Odiaba a su madre y las plazas de mercado; odiaba a las señoritas
Montesinos ya no por su habla- eran poetisas- , sino por su crueldad;
odiaba la universidad, pues no entendía cómo sus compañeros podían ser
tan mal hablados y escribir con tan mala ortografía y redacción. Odiaba el
instituto, porque allí tenía rivales ingleses y alemanes tan disciplinados
como él y que le hicieron cursar la maestría alentado por ver el día en que
se graduaran y se marcharan para siempre. Por supuesto, abominaba la
ciudad con su ruido, con sus paredes y calles infestadas de avisos
descabellados, con su gente malsonante, con sus radios, televisores y
periódicos en los que nadie parecía tener idea del cuidado que se debe
tener con la lengua de Cervantes.

De su odio tampoco se salvaron las mujeres, a las que atribuían la


morbidez de sus dientes.
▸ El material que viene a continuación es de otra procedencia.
/-- A kind code of 3 is the third word of no record. -/
theorem witness_Records_refused (g : Segment) : segmentWords g ≠ [0, 1, 3, 0, 0, 0, 1, 0, 0, 0, 0, 0x00FF] := by
  intro h
  have hk : kindWord g.kind = 3 := Option.some.inj (congrArg (fun l => l[2]?) h)
  revert hk
  cases g.kind <;> decide

/-- A span of 6 is no multiple of 4. -/
theorem witness_Records_overlay_refused (o : Overlay) (h : o.inRange = true) :
    overlayWords o ≠ [0, 1, 0, 0, 6, 0, 0, 0] := by
  intro hw
  have hs : (BitVec.ofNat 16 o.span : Word) = 6 := Option.some.inj (congrArg (fun l => l[4]?) hw)
  have hn : o.span % 65536 = 6 := by simpa using congrArg BitVec.toNat hs
  simp [Overlay.inRange, within] at h
  omega

theorem witness_PalWrite :
    listening.config.commit = .none ∧ ((7 : Word).toNat ≤ 7 ∧ (0 : Word).toNat + (List.replicate 16 (9 : Word)).length ≤ 16)
      ∧ 7 < (8 : Word).toNat ∧ 15 < (16 : Word).toNat
      ∧ (15 : Word).toNat ≤ 15 ∧ 16 < (15 : Word).toNat + (List.replicate 2 (9 : Word)).length := by decide

theorem witness_ColoursAndOutput :
    listening.config.commit = .none ∧ ((2 : Word).toNat ≤ 2 ∧ (1 : Word).toNat ≤ 1 ∧ (0 : Word).toNat ≤ 1)
      ∧ ¬((3 : Word).toNat ≤ 2) ∧ ¬((2 : Word).toNat ≤ 1) := by decide

theorem witness_CopyLiveToPending : (drafting exampleSet).config.commit = .none := by decide

theorem witness_ReadConfig :
    (1 : Word) = (if true then 1 else 0) ∧ (0 : Word) = (if false then 1 else 0) ∧ 1 < (2 : Word).toNat
      ∧ 7 < (8 : Word).toNat ∧ 31 < (32 : Word).toNat ∧ 15 < (16 : Word).toNat := by decide

theorem witness_Commit :
    (armed .armed).config.commit ≠ .none ∧ (drafting exampleSet).config.commit = .none ∧ (0 : Word) ≠ 1 ∧ (3 : Word) ≠ 2
      ∧ validate (drafting (draft 230 none 3)).config.pending = some (.window, 2)
      ∧ (armed .armed).config.commit = .armed ∧ (armed .announcing).config.commit = .announcing := by decide

theorem witness_Commit_passes : passesR46 (drafting defaultSet).config.pending := by
  have h : (drafting defaultSet).config.pending.list = [defaultFirstSegment] := by decide
  unfold passesR46
  rw [h]
  simp [defaultFirstSegment]
  decide

theorem witness_TheFirstValidationFailure :
    validate (draft 230 none 3) = some (.window, 2) ∧ validate (draft 200 none 3) = some (.overlayRef, 2)
      ∧ validate (draft 200 (some (draftOverlay 250)) 3) = some (.height, 2)
      ∧ validate (draft 200 (some (draftOverlay 250)) 4) = some (.overlayFit, 3)
      ∧ validate { exampleSet with mapLength := 0 } = some (.emptyMap, 0)
      ∧ validate { exampleSet with segments := exampleSet.segments.set 1 { exampleMemory with first := 3 } }
          = some (.tiling, 1) := by decide

theorem witness_MemAddress :
    (guarded true ⟨0, 0⟩ []).pmem.patch = none
      ∧ ({ listening with pmem := { powerOnPictureMemory with patch := some ⟨0, 0⟩ } } : State).pmem.patch ≠ none
      ∧ 255 < (256 : Word).toNat ∧ (255 : Word).toNat = (⟨255, 255⟩ : Addr).row.toNat
      ∧ (guarded true ⟨0, 0⟩ [⟨⟨17, 1⟩, 3⟩]).pmem.deferred = [] ++ ⟨⟨17, 1⟩, 3⟩ :: [] := by decide

theorem witness_MemWrite :
    1 ≤ (List.replicate 64 (5 : Word)).length ∧ (List.replicate 64 (5 : Word)).length ≤ 64
      ∧ listening.mover.state = .idle ∧ listening.pmem.view = none ∧ listening.pmem.array.wf = true
      ∧ onward listening.pmem.cursor 0 = listening.pmem.holder.addr
      ∧ onward ⟨255, 255⟩ 1 = listening.pmem.holder.addr
      ∧ ∀ k, k < 2 → onward ⟨255, 254⟩ k ≠ listening.pmem.holder.addr := by decide

/-- The last place of the queue, the full queue, the guard off, and a row outside the set. -/
theorem witness_TheTearGuard :
    (guarded true ⟨17, 0⟩ []).mover.state = .idle
      ∧ (guarded true ⟨17, 0⟩ (List.replicate 63 ⟨⟨17, 1⟩, 0⟩)).pmem.deferred.length < 64
      ∧ 64 ≤ (guarded true ⟨17, 0⟩ (List.replicate 64 ⟨⟨17, 1⟩, 0⟩)).pmem.deferred.length
      ∧ (guarded true ⟨17, 0⟩ []).pmem.view = some { rowSet := [16, 17, 18, 19, 100], guard := true, torn := false }
      ∧ (guarded false ⟨17, 0⟩ []).pmem.view = some { rowSet := [16, 17, 18, 19, 100], guard := false, torn := false }
      ∧ (17 : Nat) ∈ [16, 17, 18, 19, 100] ∧ (20 : Nat) ∉ [16, 17, 18, 19, 100] := by decide

/-- Two words that take the last two places and a third that meets FULL; and a word before the rectangle of a fill whose
next one is protected. -/
def nearlyFull : State := guarded true ⟨100, 0⟩ (List.replicate 62 ⟨⟨17, 10⟩, 0⟩)
def besideFill : State :=
  { listening with mover := filling 20 0, pmem := { powerOnPictureMemory with cursor := ⟨15, 255⟩ } }

theorem witness_TheTearGuard_partway :
    exec (.memWrite [1, 2]) nearlyFull
        = .next (recorded { nearlyFull with pmem := (after (.memWrite [1, 2]) nearlyFull).pmem } (ok [2]))
      ∧ exec (.memWrite [3]) { nearlyFull with pmem := (after (.memWrite [1, 2]) nearlyFull).pmem }
          = .next (recorded { nearlyFull with pmem := (after (.memWrite [1, 2]) nearlyFull).pmem }
              { status := .full, data := [0] })
      ∧ exec (.memWrite [1]) besideFill
          = .next (recorded { besideFill with pmem := (after (.memWrite [1]) besideFill).pmem } (ok [1])) :=
  ⟨rfl, rfl, rfl⟩

theorem witness_TheTearGuard_stops :
    (after (.memWrite [1, 2]) nearlyFull).pmem.view
        = some { rowSet := [16, 17, 18, 19, 100], guard := true, torn := false }
      ∧ (after (.memWrite [1, 2]) nearlyFull).pmem.cursor.row.toNat ∈ [16, 17, 18, 19, 100]
      ∧ 64 ≤ (after (.memWrite [1, 2]) nearlyFull).pmem.deferred.length
      ∧ ¬protectedWord nearlyFull.mover (after (.memWrite [1, 2]) nearlyFull).pmem.cursor
      ∧ protectedWord besideFill.mover (after (.memWrite [1]) besideFill).pmem.cursor := by
  unfold protectedWord insideRectangle; decide

theorem witness_MemRead :
    1 ≤ (64 : Word).toNat ∧ (64 : Word).toNat ≤ 64 ∧ listening.mover.state = .idle
      ∧ ({ listening with mgt := { powerOnManagement with readTotal := 192 } } : State).mgt.readTotal + (64 : Word).toNat
          ≤ 256 := by decide

theorem witness_MemoryCommandsStop :
    (0 : Word).toNat = 0 ∧ 64 < (65 : Word).toNat
      ∧ 256 < ({ listening with mgt := { powerOnManagement with readTotal := 193 } } : State).mgt.readTotal
          + (64 : Word).toNat
      ∧ ({ listening with mgt := { powerOnManagement with readTotal := 255 } } : State).mgt.readTotal < 256
      ∧ listening.pmem.view = none ∧ (List.replicate 63 (0 : Word)).length ≤ 63 := by decide

/-- The first and the last word of the rectangle, the word past its last row, and the one past its last column. -/
theorem witness_MemoryCommandsStop_rectangle :
    protectedWord (filling 20 0) ⟨16, 0⟩ ∧ protectedWord (filling 20 0) ⟨35, 79⟩ ∧ ¬protectedWord (filling 20 0) ⟨36, 0⟩
      ∧ ¬protectedWord (filling 20 0) ⟨16, 80⟩ := by
  unfold protectedWord insideRectangle; decide

theorem witness_PatchMode :
    listening.pmem.patch = none
      ∧ ({ listening with pmem := { powerOnPictureMemory with patch := some ⟨3, 4⟩ } } : State).pmem.patch
          = some ⟨3, 4⟩ := by decide

theorem witness_TheHostReadsBack :
    (guarded true ⟨0, 0⟩ (List.replicate 63 ⟨⟨17, 1⟩, 0⟩)).pmem.patch = none
      ∧ (guarded true ⟨0, 0⟩ []).mover.state = .idle
      ∧ (guarded true ⟨0, 0⟩ (List.replicate 63 ⟨⟨17, 1⟩, 0⟩)).pmem.deferred.length < 64
      ∧ ({ listening with mgt := { powerOnManagement with readTotal := 255 } } : State).mgt.readTotal < 256
      ∧ (guarded true ⟨0, 0⟩ []).pmem.array.wf = true
      ∧ (guarded true ⟨0, 0⟩ (List.replicate 63 ⟨⟨17, 1⟩, 0⟩)).pmem.deferredOk = true := by decide

/-- Rectangles that end at the last row and column, and one row too many. -/
theorem witness_MoveCommands :
    ({ listening with mover := filling 20 0 } : State).mover.state ≠ .idle ∧ listening.mover.state = .idle
      ∧ listening.pmem.view = none
      ∧ ¬(255 < (255 : Word).toNat ∨ (1 : Word).toNat = 0 ∨ 256 < (255 : Word).toNat + (1 : Word).toNat)
      ∧ 256 < (255 : Word).toNat + (2 : Word).toNat
      ∧ ({ listening with rtx := busyReverse } : State).rtx.transmitter.isSome = true
      ∧ ({ listening with rtx := busyReverse } : State).rtx.notices.length < 4
      ∧ listening.rtx.transmitter = none ∧ listening.rtx.notices = [] ∧ listening.rtx.replies = []
      ∧ listening.rtx.reports = [] ∧ 4 ≤ ({ listening with rtx := fullNotices } : State).rtx.notices.length
      ∧ (guarded true ⟨0, 0⟩ []).mover.state = .idle := by decide
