-- ==== Sys2Proof/Proofs/LineResolution.lean ====
section
/-! PROOFS. O10, O11, O13, O14: an accepted line, the close of an input frame, and the answers to queries. -/

namespace Sys2Proof.Machine

/-! ## Line resolution (R92) -/

/-- What rows 2 to 4 of R92's table ask of the bound entry: no line with this number is stored, or comes any more. -/
def FrameEntry.RulesOut (e : FrameEntry) (q : Int) : Prop :=
  q < 0 ∨ (e.frame.declared : Int) ≤ q ∨ e.close ≠ none ∨ ∃ h, e.highest = some h ∧ q ≤ (h : Int)

theorem LineStore.stored_eq_none_iff {l : LineStore} {q : Int} :
    l.stored q = none ↔ ∀ x ∈ l.slots, ¬(x.entry = .bound ∧ (x.number : Int) = q) := by
  refine ⟨stored_none, fun absent => ?_⟩
  cases h : l.stored q with
  | none => rfl
  | some x =>
    obtain ⟨mem, found⟩ := stored_some h
    exact absurd found (absent x mem)

/-- The table by its three answers. -/
theorem LineStore.query_cases {l : LineStore} {e : FrameEntry} (bound : l.bound = some e) (q : Int) :
    (∃ x, l.stored q = some x ∧ l.query q = .present x)
      ∨ (l.stored q = none ∧ e.RulesOut q ∧ l.query q = .missing)
      ∨ (l.stored q = none ∧ ¬e.RulesOut q ∧ l.query q = .waiting) := by
  rw [query_of_bound bound]
  cases l.stored q with
  | some x => exact .inl ⟨x, rfl, rfl⟩
  | none =>
    right
    dsimp only
    split_ifs with outside closed passed
    · exact .inl ⟨rfl, outside.elim .inl fun h => .inr (.inl h), rfl⟩
    · exact .inl ⟨rfl, .inr (.inr (.inl (Option.isSome_iff_ne_none.1 closed))), rfl⟩
    · exact .inl ⟨rfl, .inr (.inr (.inr (by simpa [Option.any_eq_true] using passed))), rfl⟩
    · refine .inr ⟨rfl, ?_, rfl⟩
      rintro (below | above | isClosed | received)
      · exact outside (.inl below)
      · exact outside (.inr above)
      · exact closed (Option.isSome_iff_ne_none.2 isClosed)
      · exact passed (by simpa [Option.any_eq_true] using received)

theorem LineStore.query_missing_iff {l : LineStore} {e : FrameEntry} (bound : l.bound = some e) (q : Int) :
    l.query q = .missing ↔ l.stored q = none ∧ e.RulesOut q := by
  obtain ⟨x, _, _⟩ | ⟨_, _, _⟩ | ⟨_, _, _⟩ := query_cases bound q <;> simp [*]

theorem LineStore.query_waiting_iff {l : LineStore} {e : FrameEntry} (bound : l.bound = some e) (q : Int) :
    l.query q = .waiting ↔ l.stored q = none ∧ ¬e.RulesOut q := by
  obtain ⟨x, _, _⟩ | ⟨_, _, _⟩ | ⟨_, _, _⟩ := query_cases bound q <;> simp [*]

/-- Settles O13: row 1 of the table is the search of the slots, and the other rows are `FrameEntry.RulesOut`. -/
theorem queriesAreAnsweredByTheTable : Obligations.QueriesAreAnsweredByTheTable := by
  refine fun l e q bound => ⟨fun ⟨y, mem, found⟩ => ?_, fun absent => ?_⟩
  · obtain ⟨x, stored, answer⟩ | ⟨absent, -⟩ | ⟨absent, -⟩ := LineStore.query_cases bound q
    · obtain ⟨mem, entry, number⟩ := LineStore.stored_some stored
      exact ⟨x, mem, entry, number, answer⟩
    · exact absurd found (LineStore.stored_none absent y mem)
    · exact absurd found (LineStore.stored_none absent y mem)
  · have notStored := LineStore.stored_eq_none_iff.2 absent
    exact ⟨(LineStore.query_missing_iff bound q).trans (and_iff_right notStored),
      (LineStore.query_waiting_iff bound q).trans (and_iff_right notStored)⟩

/-! ## The close of an input frame (R85, R109) -/

theorem State.countStray_eq (s : State) :
    s.countStray = { s with link := { s.link with strayPackets := Claims.raised s.link.strayPackets } } := by
  simp only [countStray, satInc_eq, Claims.raised]

theorem State.countLineError_eq (s : State) :
    s.countLineError = { s with link := { s.link with lineErrors := Claims.raised s.link.lineErrors } } := by
  simp only [countLineError, satInc_eq, Claims.raised]

/-- A CLOSED bound entry leaves no query waiting, so a held one is dropped (R92, R93). -/
theorem LineStore.answerHeld_of_closed {l : LineStore} {e : FrameEntry} (bound : l.bound = some e)
    (closed : e.close ≠ none) : l.answerHeld.held = none := by
  have answered (q : Int) : l.query q ≠ .waiting := fun waits =>
    ((query_waiting_iff bound q).1 waits).2 (.inr (.inr (.inl closed)))
  cases held : l.held with
  | none => simp only [answerHeld, held]
  | some q => simp only [answerHeld, held, if_neg (answered q)]

theorem LineStore.closeFrame_held {l : LineStore} {e : FrameEntry} (kind : CloseKind)
    (receiving : l.receiving = some .bound) (bound : l.bound = some e) (isOpen : e.close = none) :
    (l.closeFrame kind).held = none := by
  unfold closeFrame
  rw [receiving]
  refine answerHeld_of_closed (e := { e with close := some kind }) ?_ nofun
  simp [mapEntry, bound, isOpen]

/-- Outside IN_FRAME a FRAME_CLOSE is stray (R109). -/
theorem exec_frameClose_stray {s : State} (p : List Word) (listening : s.link.ignoring = false)
    (aligned : s.link.delineation = .aligned) (parser : s.link.parser = .search ∨ s.link.parser = .gap) :
    exec (.frameClose p) s = .next s.countStray := by
  obtain parser | parser := parser <;> simp only [exec, execFrameClose, State.onLink_aligned _ listening aligned, parser]

theorem exec_frameClose_inFrame {s : State} {c : CurrentFrame} (p : List Word) (listening : s.link.ignoring = false)
    (aligned : s.link.delineation = .aligned) (parser : s.link.parser = .inFrame) (current : s.link.current = some c) :
    exec (.frameClose p) s = .next (s.closeInFrame c p) := by
  simp only [exec, execFrameClose, State.onLink_aligned _ listening aligned, parser, current]

/-- A FRAME_CLOSE of another length than one word is a line error (R109). -/
theorem State.closeInFrame_of_length (s : State) (c : CurrentFrame) {p : List Word} (length : p.length ≠ 1) :
    s.closeInFrame c p = s.countLineError := by
  match p, length with
  | [], _ => rfl
  | _ :: _ :: _, _ => rfl

/-- Settles O11: the row by the parser state and the length of the payload. -/
theorem frameCloseClosesTheOpenInputFrame : Obligations.FrameCloseClosesTheOpenInputFrame := by
  intro s listening aligned
  refine ⟨fun p parser => ?_, fun c p parser current length => ?_, fun c tag parser current =>
    ⟨_, exec_frameClose_inFrame [tag] listening aligned parser current, rfl, fun r e receiving entry isOpen => ?_, ?_,
      fun e receiving bound isOpen => ?_, rfl⟩⟩
  · rw [exec_frameClose_stray p listening aligned parser, s.countStray_eq]
  · rw [exec_frameClose_inFrame p listening aligned parser current, s.closeInFrame_of_length c length,
      s.countLineError_eq]
  · exact LineStore.closeFrame_open _ receiving entry isOpen
  · exact LineStore.closeFrame_slots _ _
  · exact LineStore.closeFrame_held _ receiving bound isOpen

/-! ## An accepted LINE (R86-R89, R107) -/

/-- A line of the other entry with the new line's tag and number is freed, and no line else (R88). -/
theorem makeRoom_of_clash {slots : List StoredLine} {r : EntryRef} {tag : Word} {number : Nat}
    (clash : ∃ x ∈ slots, x.entry ≠ r ∧ x.tag = tag ∧ x.number = number) :
    makeRoom slots r tag number = slots.filter fun x => decide (¬(x.entry ≠ r ∧ x.tag = tag ∧ x.number = number)) := by
  refine (if_pos (by simpa [and_assoc] using clash)).trans (List.filter_congr fun x _ => ?_)
  rw [Bool.eq_iff_iff]
  simp [or_assoc]

/-- Without such a line a free slot is taken, and of 32 lines the oldest is freed (R87). -/
theorem makeRoom_of_no_clash {slots : List StoredLine} {r : EntryRef} {tag : Word} {number : Nat}
    (apart : ∀ x ∈ slots, ¬(x.entry ≠ r ∧ x.tag = tag ∧ x.number = number)) :
    makeRoom slots r tag number = if slots.length < 32 then slots else slots.drop 1 := by
  rw [List.drop_one]
  exact if_neg (by simpa using apart)

/-- The new line is the youngest, after the lines that room was made among (R86). -/
theorem LineStore.storeLine_slots {l : LineStore} {r : EntryRef} (tag : Word) (number : Nat) (pixels : List Word)
    (receiving : l.receiving = some r) :
    (l.storeLine tag number pixels).slots
      = makeRoom l.slots r tag number ++ [{ entry := r, tag := tag, number := number, pixels := pixels }] := by
  simp only [storeLine, receiving, answerHeld_slots, mapEntry_slots]

/-- A late line, of a frame without an entry, is not stored (R89). -/
theorem LineStore.storeLine_late {l : LineStore} (tag : Word) (number : Nat) (pixels : List Word)
    (late : l.receiving = none) : l.storeLine tag number pixels = l := by
  simp only [storeLine, late]

/-- A payload that meets the checks of R107 is accepted. -/
theorem acceptedLine_of_checks {c : CurrentFrame} {number : Word} {pixels : List Word}
    (above : ∀ h, c.highest = some h → h < number.toNat) (declared : number.toNat < c.frame.declared)
    (width : pixels.length = c.frame.width) : acceptedLine c (number :: pixels) = some (number.toNat, pixels) :=
  if_pos (by simpa [declared, width, Option.all_eq_true] using above)

theorem exec_line_accepted {s : State} {c : CurrentFrame} {payload : List Word} {n : Nat} {pixels : List Word}
    (listening : s.link.ignoring = false) (aligned : s.link.delineation = .aligned) (parser : s.link.parser = .inFrame)
    (current : s.link.current = some c) (accepted : acceptedLine c payload = some (n, pixels)) :
    exec (.line payload) s = .next
      { s with link := { s.link with current := some { c with highest := some n } }
               lines := s.lines.storeLine c.frame.tag n pixels } := by
  simp only [exec, execLine, State.onLink_aligned _ listening aligned, parser, current, State.lineInFrame, accepted]

/-- Settles O10: an accepted line reaches the receiver and the line store, which stores it for the receiving entry. -/
theorem anAcceptedLineIsStoredYoungest : Obligations.AnAcceptedLineIsStoredYoungest := by
  intro s c n pixels listening aligned parser current above declared width
  have stored := exec_line_accepted listening aligned parser current (acceptedLine_of_checks above declared width)
  refine ⟨fun r receiving => ⟨_, stored, rfl, ?_, fun other differs => ?_,
    ⟨_, LineStore.storeLine_slots _ _ _ receiving, makeRoom_of_clash, makeRoom_of_no_clash⟩, rfl⟩,
    fun bound waiting => ?_⟩
  · exact (LineStore.storeLine_entry _ _ _ receiving r).trans (LineStore.mapEntry_entry _ _ _)
  · exact (LineStore.storeLine_entry _ _ _ receiving other).trans (LineStore.mapEntry_entry_other _ _ differs)
  · rw [stored, LineStore.storeLine_late _ _ _ (LineStore.receiving_none.2 ⟨bound, waiting⟩)]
Cuando las señoritas Montesinos estaban de
humor y él había escrito a la perfección algún dictado, lo dejaban subir a
sus habitaciones del segundo piso, donde se tendían para que les lamiera
la entrepierna, mientras leían los poemas que a Miguel Rufino, pese a no
entenderlos, le parecían hermosos. Sentía que esas palabras
transformaban tanta inmundicia en perfección, pues cuando lograban
ciertos acentos, cierta musicalidad, las brujas cambiaban su voz de
guacamaya por gemidos sibilantes, se arqueaban y temblaban de júbilo y,
por un momento, le acariciaban la cabeza, lo llamaban amor y lo
acercaban hacia sus rostros con los ojos todavía extraviados como si
quisieran besarlo, aunque definitivamente lo arrojaban de un puntapié
gritándole que fuera a fregar la hedionda suciedad de los baños.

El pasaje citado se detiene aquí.